Task description:
Among the lines of data below, reproduce only those from the one with "by_cases hlast : s.dcnt.toNat" through the one with "obtain ⟨n, hlt, hnlen, hdcnt, rfl, hccnt⟩", exactly as they stand, both ends included.

(Dataset entries)
#####
/-- `countsLegal` in numbers. -/
def State.CountBounds (s : State) : Prop :=
  s.dcnt.toNat ≤ s.nlen.toNat ∧ s.dcnt.toNat ≤ 212 ∧ s.scnt.toNat ≤ 6 ∧ s.ccnt.toNat ≤ 4

section
variable {s : State}

theorem State.frameLegal_iff : s.frameLegal = true ↔ s.CountsIn s.st := by
  unfold State.frameLegal State.CountsIn
  cases s.st <;> simp [State.lengthKnown, State.HasCounts, ← BitVec.toNat_inj] <;> omega

theorem State.countsLegal_iff : s.countsLegal = true ↔ s.CountBounds := by
  simp [State.countsLegal, State.CountBounds, and_assoc]

theorem State.seqLegal_iff : s.seqLegal = true ↔ 34 ≤ s.seqctr.toNat ∧ s.seqctr.toNat ≤ 127 := by
  simp [State.seqLegal]

theorem State.latchLegal_iff : s.latchLegal = true ↔ (s.faultKind ≠ .none ↔ s.st = .faulted) := by
  rw [State.latchLegal, beq_iff_eq, Bool.eq_iff_iff, bne_iff_ne, beq_iff_eq]

theorem State.stLegal_iff : s.stLegal = true ↔ ∀ k, s.st ≠ .reserved k := by
  unfold State.stLegal
  cases s.st <;> simp

theorem State.inv_iff : s.inv = true ↔ s.seqLegal = true ∧ s.latchLegal = true ∧ s.stLegal = true ∧
    s.countsLegal = true ∧ s.frameLegal = true := by
  simp [State.inv, and_assoc]

end

/-! ### Received bytes -/

section
variable {b : Byte} {s t : State}

theorem seqctr_of_rxByRule (h : rxByRule b s = .next t) : t.seqctr = s.seqctr :=
  (rxByRule_ignoresSeqctr b).seqctr_eq h

/-- A FramingFault sets the latch and enters FAULTED; no other byte touches either (R30, R241). -/
theorem latchLegal_of_rxByRule (hs : s.latchLegal = true) (h : rxByRule b s = .next t) : t.latchLegal = true := by
  rw [State.latchLegal_iff] at hs ⊢
  rcases rxByRule_cases h with ⟨hst, -, rfl⟩ | ⟨hst, -, rfl⟩ | ⟨hst, -, rfl⟩ | ⟨hst, -, rfl⟩ | ⟨hst, rfl⟩ | ⟨hst, rfl⟩ |
    ⟨hst, -, rfl⟩ | ⟨hst, -, rfl⟩ | ⟨hst, -, rfl⟩ | ⟨hst, -, rfl⟩ | ⟨hst, -, rfl⟩ | ⟨hst, -, -, rfl⟩ | ⟨hst, rfl⟩ |
    ⟨-, kind, hkind, rfl⟩
  on_goal 14 => exact iff_of_true hkind rfl
  all_goals simpa [hst, ite_eq_iff] using hs

/-- Each count goes up where its bound leaves room, or back to 0 with the length byte. -/
theorem countBounds_of_rxByRule (hframe : s.CountsIn s.st) (hs : s.CountBounds) (h : rxByRule b s = .next t) :
    t.CountBounds := by
  obtain ⟨hdn, hd, hn, hc⟩ := hs
  rcases rxByRule_cases h with ⟨-, -, rfl⟩ | ⟨-, -, rfl⟩ | ⟨-, -, rfl⟩ | ⟨-, -, rfl⟩ | ⟨-, rfl⟩ | ⟨-, rfl⟩ |
    ⟨hst, hroom, rfl⟩ | ⟨-, -, rfl⟩ | ⟨-, hroom, rfl⟩ | ⟨-, -, rfl⟩ | ⟨-, hroom, rfl⟩ | ⟨-, -, -, rfl⟩ | ⟨-, rfl⟩ |
    ⟨-, kind, -, rfl⟩
  on_goal 11 => exact ⟨hdn, hd, hn, (BitVec.toNat_add_of_lt (by simp; omega)).trans_le hroom⟩
  on_goal 9 => exact ⟨hdn, hd, (BitVec.toNat_add_of_lt (by simp; omega)).trans_le hroom, hc⟩
  on_goal 7 =>
    rw [hst] at hframe
    obtain ⟨d, hlt, -, rfl, -⟩ := hframe
    have hadd : (s.dcnt + 1).toNat = s.dcnt.toNat + 1 := BitVec.toNat_add_of_lt (by simp; omega)
    exact ⟨hadd.trans_le hlt, hadd.trans_le hroom, hn, hc⟩
  on_goal 4 => exact ⟨Nat.zero_le _, Nat.zero_le _, Nat.zero_le _, Nat.zero_le _⟩
  all_goals exact ⟨hdn, hd, hn, hc⟩

/-- The counts in the state that each byte of a frame leads to: the byte's own count is one more, a finished one stands at
its length, and those of the later fields are 0. -/
theorem countsIn_of_rxByRule (hs : s.CountsIn s.st) (h : rxByRule b s = .next t) : t.CountsIn t.st := by
  rcases rxByRule_cases h with ⟨hst, -, rfl⟩ | ⟨hst, -, rfl⟩ | ⟨-, -, rfl⟩ | ⟨-, hb, rfl⟩ | ⟨hst, rfl⟩ | ⟨hst, rfl⟩ |
    ⟨hst, hroom, rfl⟩ | ⟨hst, -, rfl⟩ | ⟨hst, hroom, rfl⟩ | ⟨hst, -, rfl⟩ | ⟨hst, hroom, rfl⟩ | ⟨-, -, -, rfl⟩ |
    ⟨hst, rfl⟩ | ⟨-, kind, -, rfl⟩
  · exact hs
  · exact hs
  · trivial
  · have hnlen : (BitVec.ofNat 8 (b.toNat - 43)).toNat + 43 = b.toNat := by rw [BitVec.toNat_ofNat]; omega
    exact ⟨hnlen, rfl, rfl, rfl⟩
  · rw [hst] at hs
    exact hs
  · rw [hst] at hs
    obtain ⟨hnlen, hdcnt, hscnt, hccnt⟩ := hs
    by_cases hn : s.nlen = 0
    · rw [if_pos hn]
      exact ⟨hnlen, hdcnt.trans (congrArg BitVec.toNat hn).symm, hscnt, hccnt⟩
    · rw [if_neg hn]
      exact ⟨0, Nat.pos_of_ne_zero fun h0 => hn (BitVec.eq_of_toNat_eq h0), hnlen, hdcnt, hscnt, hccnt⟩
  · rw [hst] at hs
    obtain ⟨d, hlt, hnlen, rfl, hscnt, hccnt⟩ := hs
    have hadd : (s.dcnt + 1).toNat = s.dcnt.toNat + 1 := BitVec.toNat_add_of_lt (by simp; omega)
    by_cases hlast : s.dcnt.toNat + 1 = s.nlen.toNat
    · rw [if_pos hlast]
      exact ⟨hnlen, hadd.trans hlast, hscnt, hccnt⟩
    · rw [if_neg hlast]
      exact ⟨s.dcnt.toNat + 1, Nat.lt_of_le_of_ne hlt hlast, hnlen, hadd, hscnt, hccnt⟩
  · rw [hst] at hs
    exact ⟨0, by decide, hs⟩
  · rw [hst] at hs
    obtain ⟨n, hlt, hnlen, hdcnt, rfl, hccnt⟩ := hs
    have hadd : (s.scnt + 1).toNat = s.scnt.toNat + 1 := BitVec.toNat_add_of_lt (by simp; omega)
    by_cases hlast : s.scnt.toNat + 1 = 6
    · rw [if_pos hlast]
      exact ⟨hnlen, hdcnt, hadd.trans hlast, hccnt⟩
    · rw [if_neg hlast]
      exact ⟨s.scnt.toNat + 1, Nat.lt_of_le_of_ne hlt hlast, hnlen, hdcnt, hadd, hccnt⟩
  · rw [hst] at hs
    exact ⟨0, by decide, hs⟩
  · rw [hst] at hs
    obtain ⟨c, hlt, hnlen, hdcnt, hscnt, rfl⟩ := hs
    have hadd : (s.ccnt + 1).toNat = s.ccnt.toNat + 1 := BitVec.toNat_add_of_lt (by simp; omega)
    by_cases hlast : s.ccnt.toNat + 1 = 4
    · rw [if_pos hlast]
      exact ⟨hnlen, hdcnt, hscnt, hadd.trans hlast⟩
    · rw [if_neg hlast]
      exact ⟨s.ccnt.toNat + 1, Nat.lt_of_le_of_ne hlt hlast, hnlen, hdcnt, hscnt, hadd⟩
  · trivial
  · exact hs
  · trivial

/-- A received byte keeps the invariant, part by part. -/
theorem inv_of_rxByRule (hs : s.inv = true) (h : rxByRule b s = .next t) : t.inv = true := by
  rw [State.inv_iff] at hs ⊢
  obtain ⟨hseq, hlatch, -, hcounts, hframe⟩ := hs
  rw [State.frameLegal_iff] at hframe
  rw [State.countsLegal_iff] at hcounts
  refine ⟨?seq, latchLegal_of_rxByRule hlatch h, State.stLegal_iff.2 (st_ne_reserved_of_rxByRule h),
    State.countsLegal_iff.2 (countBounds_of_rxByRule hframe hcounts h),
    State.frameLegal_iff.2 (countsIn_of_rxByRule hframe h)⟩
  case seq =>
    rw [State.seqLegal_iff] at hseq ⊢
    rwa [seqctr_of_rxByRule h]

/-- In a frame the counts stand below the lengths of their buffers, since `NLEN = L - 43` is at most 212. -/
theorem State.entryExists_of_inv (hs : s.inv = true) : s.EntryExists := by
  have hframe := State.frameLegal_iff.1 (State.frameLegal_of_inv hs)
  have hlen := s.len.isLt
  refine ⟨fun hst => ?_, fun hst => ?_, fun hst => ?_, fun hst => ?_⟩ <;> rw [hst] at hframe
  · obtain ⟨d, hlt, hnlen, hdcnt, -⟩ := hframe
    omega
  · obtain ⟨n, hlt, -, -, hscnt, -⟩ := hframe
    exact hscnt.trans_lt hlt
  · obtain ⟨c, hlt, -, -, -, hccnt⟩ := hframe
    exact hccnt.trans_lt hlt
  · obtain ⟨hnlen, -⟩ := hframe
    omega

end

/-! ### Every transaction -/

/-- With a legal `SEQCTR` and the decoder as it is, the invariant stays: it reads no output and no queue. -/
theorem State.inv_of_seqctr {s : State} (hs : s.inv = true) {v : Byte} (hv : 34 ≤ v.toNat ∧ v.toNat ≤ 127)
    (o : Output) : { s with seqctr := v, out := o }.inv = true := by
  rw [State.inv_iff] at hs ⊢
  obtain ⟨-, hrest⟩ := hs
  exact ⟨State.seqLegal_iff.2 hv, hrest⟩

/-- The cleared decoder meets the invariant, whatever `NLEN` is: there is no fault, and no count bounds anything (R280,
R281). -/
theorem State.inv_of_cleared {s : State} (hseq : s.seqLegal = true) (hst : s.st = .idle) (hkind : s.faultKind = .none)
    (hdcnt : s.dcnt = 0) (hscnt : s.scnt = 0) (hccnt : s.ccnt = 0) : s.inv = true := by
  rw [State.inv_iff]
  refine ⟨hseq, ?_, ?_, ?_, ?_⟩
  · simp [State.latchLegal, hst, hkind]
  · simp [State.stLegal, hst]
  · simp [State.countsLegal, hdcnt, hscnt, hccnt]
  · simp [State.frameLegal, hst]

section
variable {i : Instr} {s t : State}

/-- Only an accepted BUILD of the encoder side writes `SEQCTR`, and `NextSeq` stays in its range (R22, R132). -/
theorem inv_of_encoderSide (henc : i.encoderSide = true) (hs : s.inv = true) (h : exec i s = .next t) :
    t.inv = true := by
  have hseq : 34 ≤ s.seqctr.toNat ∧ s.seqctr.toNat ≤ 127 := State.seqLegal_iff.1 (State.inv_iff.1 hs).1
  by_cases hb : ∃ cmd data, i = .build cmd data
  · obtain ⟨cmd, data, rfl⟩ := hb
    cases (exec_build s).symm.trans h
    refine State.inv_of_seqctr hs ?_ _
    rcases Nat.lt_or_ge 219 data.length with hlong | hlen
    · rwa [buildSeq_of_lt hlong]
    · rw [buildSeq_of_le hlen]
      exact nextSeq_range hseq
  · obtain ⟨o, ho⟩ := exec_encoderSide_of_ne_build henc fun cmd data hi => hb ⟨cmd, data, hi⟩
    cases (ho s).symm.trans h
    exact State.inv_of_seqctr hs hseq o

theorem inv_of_exec (hs : s.inv = true) (h : exec i s = .next t) : t.inv = true := by
  rcases instr_sides i with rfl | rfl | henc | ⟨hdec, hclear⟩
  · cases (exec_reset s).symm.trans h
    exact State.inv_of_cleared rfl rfl rfl rfl rfl rfl
  · cases (exec_decClear s).symm.trans h
    exact State.inv_of_cleared (State.inv_iff.1 hs).1 rfl rfl rfl rfl rfl
  · exact inv_of_encoderSide henc hs h
  · obtain ⟨b, hrule⟩ := exec_decoderSide hdec hclear
    exact inv_of_rxByRule hs ((hrule s).symm.trans h)

theorem exec_completes (hs : s.inv = true) (i : Instr) : ∃ t, exec i s = .next t := by
  rcases instr_sides i with rfl | rfl | henc | ⟨hdec, hclear⟩
  · exact ⟨_, exec_reset s⟩
  · exact ⟨_, exec_decClear s⟩
  · obtain ⟨v, o, -, hexec⟩ := exec_encoderSide henc s
    exact ⟨_, hexec s rfl⟩
  · obtain ⟨b, hrule⟩ := exec_decoderSide hdec hclear
    obtain ⟨-, -, hst, -, -⟩ := State.inv_iff.1 hs
    obtain ⟨t, ht⟩ := rxByRule_completes hst (State.entryExists_of_inv hs) b
    exact ⟨t, (hrule s).trans ht⟩

end

/-- Taking the next ports from the host's queue leaves the invariant alone. -/
theorem State.inv_fetch (s : State) : s.fetch.2.inv = s.inv := by
  cases h : s.inputs with
  | nil => rw [fetch_nil h]
  | cons p rest =>
    rw [fetch_cons h]
    rfl

/-- Settles O47: every transaction keeps the invariant, whichever one the ports select. -/
theorem stepKeepsInvariant : Obligations.StepKeepsInvariant := fun s _ hs h =>
  inv_of_exec (s.inv_fetch.trans hs) h

/-- Settles O48: power-on has the decoder cleared and `SEQCTR` at 0x22. -/
theorem powerOnMeetsInvariant : Obligations.PowerOnMeetsInvariant :=
  State.inv_of_cleared rfl rfl rfl rfl rfl rfl

/-- Settles O49: every transaction completes, whichever one the ports select. -/
theorem stepNeverStops : Obligations.StepNeverStops := fun s hs =>
  exec_completes (s.inv_fetch.trans hs) _

end Sys2Proof.Machine
end

section
/-! The two sides of the block (20_memory.md R61), a step over the host's queue (30_encoding.md R90, R249), the script
line RX_FRAME (R96), and clearing twice (20_memory.md R57). -/

namespace Sys2Proof.Machine

open Sys2Proof

/-! ### The two sides -/

/-- RX_BYTE does not read the output ports: it writes them in every rule. -/
theorem rxByRule_with_out (b : Byte) (s : State) (o : Output) : rxByRule b { s with out := o } = rxByRule b s := by
  rcases s with ⟨q, st, len, nlen, seq, cmd, data, dcnt, status, scnt, ck, ccnt, fk, out, inputs, free⟩
  cases st <;> rfl

theorem exec_decoderSide_with_out {j : Instr} (h : j.decoderSide = true) (s : State) (o : Output) :
    exec j { s with out := o } = exec j s := by
  by_cases hclear : j = .decClear
  · subst hclear
    rfl
  · obtain ⟨b, hrule⟩ := exec_decoderSide h hclear
    rw [hrule, hrule, rxByRule_with_out]

/-- The decoder side neither reads nor writes `SEQCTR`. -/
theorem exec_decoderSide_ignoresSeqctr {j : Instr} (h : j.decoderSide = true) : IgnoresSeqctr (exec j) :=
  exec_ignoresSeqctr (fun hj => by subst hj; cases h) fun _ _ hj => by subst hj; cases h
#####
Result for this task:
    by_cases hlast : s.dcnt.toNat + 1 = s.nlen.toNat
    · rw [if_pos hlast]
      exact ⟨hnlen, hadd.trans hlast, hscnt, hccnt⟩
    · rw [if_neg hlast]
      exact ⟨s.dcnt.toNat + 1, Nat.lt_of_le_of_ne hlt hlast, hnlen, hadd, hscnt, hccnt⟩
  · rw [hst] at hs
    exact ⟨0, by decide, hs⟩
  · rw [hst] at hs
    obtain ⟨n, hlt, hnlen, hdcnt, rfl, hccnt⟩ := hs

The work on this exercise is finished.